For the proof of (1) implies (3), suppose that $E \subseteq \mathbb{R}^{n}$ is Lebesgue measurable and let ɛ > 0 be given. As E is Lebesgue measurable, so is E ^c. Apply (1) ⇒ (2) to E ^c to conclude that there is an open set U such that E ^c ⊆ U and m ^∗(U∖E ^c) < ɛ. Let F = U ^c, which is a closed set contained in E. Thus,

$$\displaystyle{m^{{\ast}}(E\setminus F) = m^{{\ast}}(E \cap F^{c}) = m^{{\ast}}(E \cap U) = m^{{\ast}}(U\setminus E^{c})\, <\,\varepsilon \,,}$$

thereby proving that (1) implies (3).

To prove that (3) implies (1), assume hypothesis (3) and let ɛ > 0 be given. By hypothesis, there is a closed set F such that F ⊆ E and m ^∗(E∖F) < ε. Let $S \subseteq \mathbb{R}^{n}$ be any set. Note that (S ∩ E) ∩ F = S ∩ F and (S ∩ E) ∩ F ^c ⊆ E ∩ F ^c; hence,

$$\displaystyle{ \begin{array}{rcl} m^{{\ast}}(S \cap E)\,& =&\,m^{{\ast}}\left (\,(S \cap E) \cap F\right )\, +\, m^{{\ast}}\left (\,(S \cap E) \cap F^{c}\right )\\ & & \\ \,& \leq &\,m^{{\ast}}(S \cap F)\, +\, m^{{\ast}}(E \cap F^{c})\\ & & \\ \,& =&\,m^{{\ast}}(S \cap F)\, +\, m^{{\ast}}(E\setminus F)\\ & & \\ \,& \leq &\,m^{{\ast}}(S \cap F)\, +\,\varepsilon \,. \end{array} }$$

(3.11)

The inclusion F ⊆ E implies that

$$\displaystyle{ m^{{\ast}}(S \cap E^{c})\, \leq \, m^{{\ast}}(S \cap F^{c})\,. }$$

(3.12)

Therefore, (3.11) and (3.12) combine to produce

$$\displaystyle{ \begin{array}{rcl} m^{{\ast}}(S)\,& \leq &\,m^{{\ast}}(S \cap E)\, +\, m^{{\ast}}(S \cap E^{c})\\ && \\ \,& \leq &\,\varepsilon \, +\, m^{{\ast}}(S \cap F)\, +\, m^{{\ast}}(S \cap F^{c})\\ && \\ \,& =&\,\varepsilon \, +\, m^{{\ast}}(S)\,.\end{array} }$$

(3.13)

(The final equality arises from the fact that F—being closed—is Lebesgue measurable.) As ɛ is arbitrary, the inequalities (3.13) imply that m ^∗(S) = m ^∗(S ∩ E) + m ^∗(S ∩ E ^c). That is, E is Lebesgue measurable.

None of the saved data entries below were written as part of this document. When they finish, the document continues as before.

theorem afterTick_irqPip (t : State) : t.afterTick.intr.irqPip.getLsbD 0 = false := by
  simp [State.afterTick, State.commit, State.withEnv, Intr.shift]

theorem afterTick_wf {t : State} (h : t.mem.wf) : t.afterTick.mem.wf := by
  simp only [State.afterTick, State.commit]
  split
  · exact Memory.wf_write_word h _ _
  · exact h

theorem State.AtBoundary.afterTick {t : State} (h : t.AtBoundary) : t.afterTick.AtBoundary := h

theorem State.Jammed.afterTick {t : State} (h : t.Jammed) : t.afterTick.Jammed := h

/-! ### The parts of the state an action may write -/

/-- A part of the state that the spec names the writers of: a register, one of the flags I, D and B; and memory. -/
inductive Part where
  | a | x | y | sp | i | d | b | mem

/-- The part is in the second state as it is in the first. -/
def Part.Kept (q : Part) (s t : State) : Prop :=
  match q with
  | .a => t.a = s.a
  | .x => t.x = s.x
  | .y => t.y = s.y
  | .sp => t.sp = s.sp
  | .i => t.flag .i = s.flag .i
  | .d => t.flag .d = s.flag .d
  | .b => t.flag .b = s.flag .b
  | .mem => t.mem = s.mem

/-- The opcodes of the instructions that write the part (10_state.md R39, R27, R28, R30). No action writes memory: the platform does. -/
def Part.writers : Part → List Byte
  | .a => [0x01, 0x03, 0x05, 0x07, 0x09, 0x0A, 0x0B, 0x0D, 0x0F, 0x11, 0x13, 0x15, 0x17, 0x19, 0x1B, 0x1D, 0x1F, 0x21, 0x23, 0x25,
      0x27, 0x29, 0x2A, 0x2B, 0x2D, 0x2F, 0x31, 0x33, 0x35, 0x37, 0x39, 0x3B, 0x3D, 0x3F, 0x41, 0x43, 0x45, 0x47, 0x49, 0x4A,
      0x4B, 0x4D, 0x4F, 0x51, 0x53, 0x55, 0x57, 0x59, 0x5B, 0x5D, 0x5F, 0x61, 0x63, 0x65, 0x67, 0x68, 0x69, 0x6A, 0x6B, 0x6D,
      0x6F, 0x71, 0x73, 0x75, 0x77, 0x79, 0x7B, 0x7D, 0x7F, 0x8A, 0x8B, 0x98, 0xA1, 0xA3, 0xA5, 0xA7, 0xA9, 0xAB, 0xAD, 0xAF,
      0xB1, 0xB3, 0xB5, 0xB7, 0xB9, 0xBB, 0xBD, 0xBF, 0xE1, 0xE3, 0xE5, 0xE7, 0xE9, 0xEB, 0xED, 0xEF, 0xF1, 0xF3, 0xF5, 0xF7,
      0xF9, 0xFB, 0xFD, 0xFF]
  | .x => [0xA2, 0xA3, 0xA6, 0xA7, 0xAA, 0xAB, 0xAE, 0xAF, 0xB3, 0xB6, 0xB7, 0xBA, 0xBB, 0xBE, 0xBF, 0xCA, 0xCB, 0xE8]
  | .y => [0x88, 0xA0, 0xA4, 0xA8, 0xAC, 0xB4, 0xBC, 0xC8]
  | .sp => [0x00, 0x08, 0x20, 0x28, 0x40, 0x48, 0x60, 0x68, 0x9A, 0x9B, 0xBB]
  | .i => [0x58, 0x78, 0x28, 0x40, 0x00]
  | .d => [0xD8, 0xF8, 0x28, 0x40]
  | .b => [0x28, 0x40, 0x00]
  | .mem => []

/-- An action leaves the part as it was. -/
def Part.Keeps (q : Part) (act : Action) : Prop := ∀ c s, q.Kept s (act c s)

theorem Part.Kept.trans {q : Part} {s t u : State} (h : q.Kept s t) (k : q.Kept t u) : q.Kept s u := by
  cases q <;> exact Eq.trans k h

/-- A part other than S is kept where nothing is written but S, the pins and what no part holds. -/
theorem Part.kept_of_sp {q : Part} (hq : q ≠ .sp) {s t : State} (ha : t.a = s.a := by rfl) (hx : t.x = s.x := by rfl)
    (hy : t.y = s.y := by rfl) (hp : t.p = s.p := by rfl) (hm : t.mem = s.mem := by rfl) : q.Kept s t := by
  cases q with
  | a => exact ha
  | x => exact hx
  | y => exact hy
  | sp => exact absurd rfl hq
  | i => exact congrArg (getFlag · .i) hp
  | d => exact congrArg (getFlag · .d) hp
  | b => exact congrArg (getFlag · .b) hp
  | mem => exact hm

theorem Part.kept_withEnv (q : Part) (s : State) (n : Intr) (ks : List Lines) (j : Word) (d : Byte) :
    q.Kept s { s.withEnv n ks with addr := j, dout := d } := by
  cases q <;> rfl

theorem Part.kept_afterTick {q : Part} (hq : q ≠ .mem) (t : State) : q.Kept t t.afterTick := by
  cases q
  case mem => exact absurd rfl hq
  all_goals rfl

theorem Part.kept_enterOpcode (q : Part) (s : State) (code : Byte) : q.Kept s (s.enterOpcode code) := by
  cases q <;> rfl

theorem Part.Keeps.fetched {q : Part} {op : Action} (h : q.Keeps op) : q.Keeps fun c s => (op c s).fetch := by
  intro c s
  cases q <;> exact h c s

theorem Part.Keeps.comp {q : Part} {act : Action} {enter : State → State} (he : ∀ s, q.Kept s (enter s)) (h : q.Keeps act) :
    q.Keeps fun c s => act c (enter s) := fun c s => (he s).trans (h c (enter s))

/-- A sub-cycle keeps what every action of its microprogram keeps. -/
theorem microStep_keeps {q : Part} {ticks : List Action} (h : ∀ act ∈ ticks, q.Keeps act) : q.Keeps (microStep ticks) := by
  intro c s
  have h0 : q.Kept s { s with rw := false, ir := s.ir + 1 } := by cases q <;> rfl
  simp only [microStep]
  split
  · next act hk => exact h0.trans (h act (List.mem_of_getElem? hk) c _)
  · exact h0

theorem cycle_kept {q : Part} (hq : q ≠ .mem) {act : Action} (h : q.Keeps act) (data : Option Byte) (s : State) :
    q.Kept s (cycle act data s) := by
  obtain ⟨n, ks, d, c, he⟩ := cycle_eq act data s
  rw [he]
  exact ((q.kept_withEnv s n ks s.addr d).trans (h c _)).trans (q.kept_afterTick hq _)

theorem jamCycle_kept {q : Part} (hq : q ≠ .mem) {act : Action} (h : q.Keeps act) (s : State) :
    q.Kept s (cycleWith State.jamStallTick act none s) := by
  obtain ⟨n, ks, j, d, c, he⟩ := jamCycle_eq act s
  rw [he]
  exact ((q.kept_withEnv s n ks j d).trans (h c _)).trans (q.kept_afterTick hq _)

/-! ### Invariants of a run -/

/-- What the tick of every sub-cycle keeps, a run of them keeps. -/
theorem runTicks_invariant {inv : State → Prop} {ticks : List Action} {operand : List (Option Byte)}
    (h : ∀ data s, inv s → inv (cycle (microStep ticks) data s)) (n : Nat) (s : State) (hs : inv s) :
    inv (runTicks ticks operand n s) := by
  induction n generalizing s with
  | zero => exact hs
  | succ n ih =>
    rw [runTicks]
    split
    · exact hs
    · exact ih _ (h _ s hs)

theorem runFrom_kept {q : Part} (hq : q ≠ .mem) {ticks : List Action} (h : ∀ act ∈ ticks, q.Keeps act) {enter : State → State}
    (he : ∀ s, q.Kept s (enter s)) (opcode : Option Byte) (operand : List (Option Byte)) (s : State) :
    q.Kept s (runFrom enter opcode ticks operand s) :=
  runTicks_invariant (inv := q.Kept s) (fun data _ hs => hs.trans (cycle_kept hq (microStep_keeps h) data _)) _ _
    (cycle_kept hq ((microStep_keeps h).comp he) opcode s)

theorem Part.Keeps.wf {act : Action} (h : Part.mem.Keeps act) (c : Seen) {s : State} (hs : s.mem.wf) : (act c s).mem.wf := by
  rw [show (act c s).mem = s.mem from h c s]
  exact hs

/-- What every tick leaves, from a canonical memory: a canonical memory, and no sample in bit 0 of irq_pip. -/
def State.Tidy (s : State) : Prop := s.mem.wf ∧ s.intr.irqPip.getLsbD 0 = false

theorem tidy_afterTick {t : State} (h : t.mem.wf) : t.afterTick.Tidy := ⟨afterTick_wf h, afterTick_irqPip t⟩

theorem cycle_tidy {act : Action} (h : Part.mem.Keeps act) (data : Option Byte) {s : State} (hs : s.mem.wf) :
    (cycle act data s).Tidy := by
  obtain ⟨n, ks, d, c, he⟩ := cycle_eq act data s
  rw [he]
  exact tidy_afterTick (h.wf c (by exact hs))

Lastly, the proof of (2) implies (1) is similar to the proof of the (3) ⇒ (1) and is, therefore, omitted. □

Proposition 3.47 (Regularity of Lebesgue Measure).

Lebesgue measure m on $\mathbb{R}^{n}$ has the following properties:

1.
m(K) < ∞ for every compact subset $K \subset \mathbb{R}^{n}$ ;
2.
$\mu (E) =\inf \{\mu (U)\,\vert \,U \subseteq \mathbb{R}^{n}\mbox{ is open and }E \subseteq U\}$ for every measurable set E;
3.
μ(E) = sup {μ(K) | K is compact and K ⊆ E}, for every measurable set E.

Proof.

Assume that $K \subset \mathbb{R}^{n}$ is compact. For each x ∈ K there is an open box $W_{x} \in \mathcal{O}_{n}$ of volume 1 such that x ∈ W _x. From the open cover {W _x}_x ∈ K of the compact set K extract a finite subcover $\{W_{x_{j}}\}_{j=1}^{\ell}$ and deduce that

$$\displaystyle{m(K)\, \leq \,\sum _{j=1}^{\ell}m(W_{ x_{j}}) =\ell\,<\, \infty.}$$

Next, assume that $E \subseteq \mathbb{R}^{n}$ is a Lebesgue-measurable set and that ɛ > 0. By Proposition 3.46, there is an open set $U \subseteq \mathbb{R}$ such that E ⊆ U and m(U∖E) < ɛ. Thus,

$$\displaystyle{m(U) = m(E)\, +\, m(U\setminus E)\, \leq \, m(E)\, +\,\varepsilon \,.}$$

Hence, $\mu (E) =\inf \{\mu (U)\,\vert \,U \subseteq \mathbb{R}^{n}\mbox{ is open and }E \subseteq U\}$.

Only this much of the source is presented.